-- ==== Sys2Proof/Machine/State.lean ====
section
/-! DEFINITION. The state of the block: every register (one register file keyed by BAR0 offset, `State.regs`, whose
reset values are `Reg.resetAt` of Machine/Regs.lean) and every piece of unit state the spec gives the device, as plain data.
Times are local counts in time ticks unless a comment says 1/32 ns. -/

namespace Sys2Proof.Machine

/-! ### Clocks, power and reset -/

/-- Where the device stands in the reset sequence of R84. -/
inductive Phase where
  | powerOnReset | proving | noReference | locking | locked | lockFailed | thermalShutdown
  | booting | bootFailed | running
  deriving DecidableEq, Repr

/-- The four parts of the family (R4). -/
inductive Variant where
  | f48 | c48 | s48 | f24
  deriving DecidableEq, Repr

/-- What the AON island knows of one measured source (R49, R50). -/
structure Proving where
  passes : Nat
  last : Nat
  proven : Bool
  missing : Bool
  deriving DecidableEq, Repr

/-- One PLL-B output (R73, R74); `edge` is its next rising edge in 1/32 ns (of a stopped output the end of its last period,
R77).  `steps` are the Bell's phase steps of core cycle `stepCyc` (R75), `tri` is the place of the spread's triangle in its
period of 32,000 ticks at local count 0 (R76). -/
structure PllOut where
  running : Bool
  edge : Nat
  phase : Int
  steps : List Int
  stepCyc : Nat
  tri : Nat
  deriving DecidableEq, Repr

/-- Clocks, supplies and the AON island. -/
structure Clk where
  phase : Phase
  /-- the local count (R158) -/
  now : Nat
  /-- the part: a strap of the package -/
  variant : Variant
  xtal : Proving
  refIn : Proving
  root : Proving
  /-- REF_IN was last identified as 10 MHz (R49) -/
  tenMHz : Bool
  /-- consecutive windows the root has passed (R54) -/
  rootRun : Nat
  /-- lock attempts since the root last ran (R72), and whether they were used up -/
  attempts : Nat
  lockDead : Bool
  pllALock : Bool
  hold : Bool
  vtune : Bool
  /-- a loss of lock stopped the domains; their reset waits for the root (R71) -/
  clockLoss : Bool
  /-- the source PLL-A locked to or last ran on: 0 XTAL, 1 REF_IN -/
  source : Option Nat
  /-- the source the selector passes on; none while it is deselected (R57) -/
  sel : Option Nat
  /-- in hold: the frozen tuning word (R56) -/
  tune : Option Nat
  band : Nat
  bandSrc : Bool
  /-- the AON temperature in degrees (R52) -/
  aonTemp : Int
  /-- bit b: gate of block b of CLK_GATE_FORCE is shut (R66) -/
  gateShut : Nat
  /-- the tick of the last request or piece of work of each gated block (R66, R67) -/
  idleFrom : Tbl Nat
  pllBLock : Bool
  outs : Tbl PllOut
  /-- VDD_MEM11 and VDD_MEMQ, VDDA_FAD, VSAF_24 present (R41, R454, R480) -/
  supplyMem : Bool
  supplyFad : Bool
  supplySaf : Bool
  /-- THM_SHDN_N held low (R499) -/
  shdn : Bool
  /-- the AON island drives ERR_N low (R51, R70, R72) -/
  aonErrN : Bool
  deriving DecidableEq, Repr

--- Assigned task ---
Restate the entries above word for word.

--- Solution for this problem ---
-- ==== Sys2Proof/Machine/State.lean ====
section
/-! DEFINITION. The state of the block: every register (one register file keyed by BAR0 offset, `State.regs`, whose
reset values are `Reg.resetAt` of Machine/Regs.lean) and every piece of unit state the spec gives the device, as plain data.
Times are local counts in time ticks unless a comment says 1/32 ns. -/

namespace Sys2Proof.Machine

/-! ### Clocks, power and reset -/

/-- Where the device stands in the reset sequence of R84. -/
inductive Phase where
  | powerOnReset | proving | noReference | locking | locked | lockFailed | thermalShutdown
  | booting | bootFailed | running
  deriving DecidableEq, Repr

/-- The four parts of the family (R4). -/
inductive Variant where
  | f48 | c48 | s48 | f24
  deriving DecidableEq, Repr

/-- What the AON island knows of one measured source (R49, R50). -/
structure Proving where
  passes : Nat
  last : Nat
  proven : Bool
  missing : Bool
  deriving DecidableEq, Repr

/-- One PLL-B output (R73, R74); `edge` is its next rising edge in 1/32 ns (of a stopped output the end of its last period,
R77).  `steps` are the Bell's phase steps of core cycle `stepCyc` (R75), `tri` is the place of the spread's triangle in its
period of 32,000 ticks at local count 0 (R76). -/
structure PllOut where
  running : Bool
  edge : Nat
  phase : Int
  steps : List Int
  stepCyc : Nat
  tri : Nat
  deriving DecidableEq, Repr

/-- Clocks, supplies and the AON island. -/
structure Clk where
  phase : Phase
  /-- the local count (R158) -/
  now : Nat
  /-- the part: a strap of the package -/
  variant : Variant
  xtal : Proving
  refIn : Proving
  root : Proving
  /-- REF_IN was last identified as 10 MHz (R49) -/
  tenMHz : Bool
  /-- consecutive windows the root has passed (R54) -/
  rootRun : Nat
  /-- lock attempts since the root last ran (R72), and whether they were used up -/
  attempts : Nat
  lockDead : Bool
  pllALock : Bool
  hold : Bool
  vtune : Bool
  /-- a loss of lock stopped the domains; their reset waits for the root (R71) -/
  clockLoss : Bool
  /-- the source PLL-A locked to or last ran on: 0 XTAL, 1 REF_IN -/
  source : Option Nat
  /-- the source the selector passes on; none while it is deselected (R57) -/
  sel : Option Nat
  /-- in hold: the frozen tuning word (R56) -/
  tune : Option Nat
  band : Nat
  bandSrc : Bool
  /-- the AON temperature in degrees (R52) -/
  aonTemp : Int
  /-- bit b: gate of block b of CLK_GATE_FORCE is shut (R66) -/
  gateShut : Nat
  /-- the tick of the last request or piece of work of each gated block (R66, R67) -/
  idleFrom : Tbl Nat
  pllBLock : Bool
  outs : Tbl PllOut
  /-- VDD_MEM11 and VDD_MEMQ, VDDA_FAD, VSAF_24 present (R41, R454, R480) -/
  supplyMem : Bool
  supplyFad : Bool
  supplySaf : Bool
  /-- THM_SHDN_N held low (R499) -/
  shdn : Bool
  /-- the AON island drives ERR_N low (R51, R70, R72) -/
  aonErrN : Bool
  deriving DecidableEq, Repr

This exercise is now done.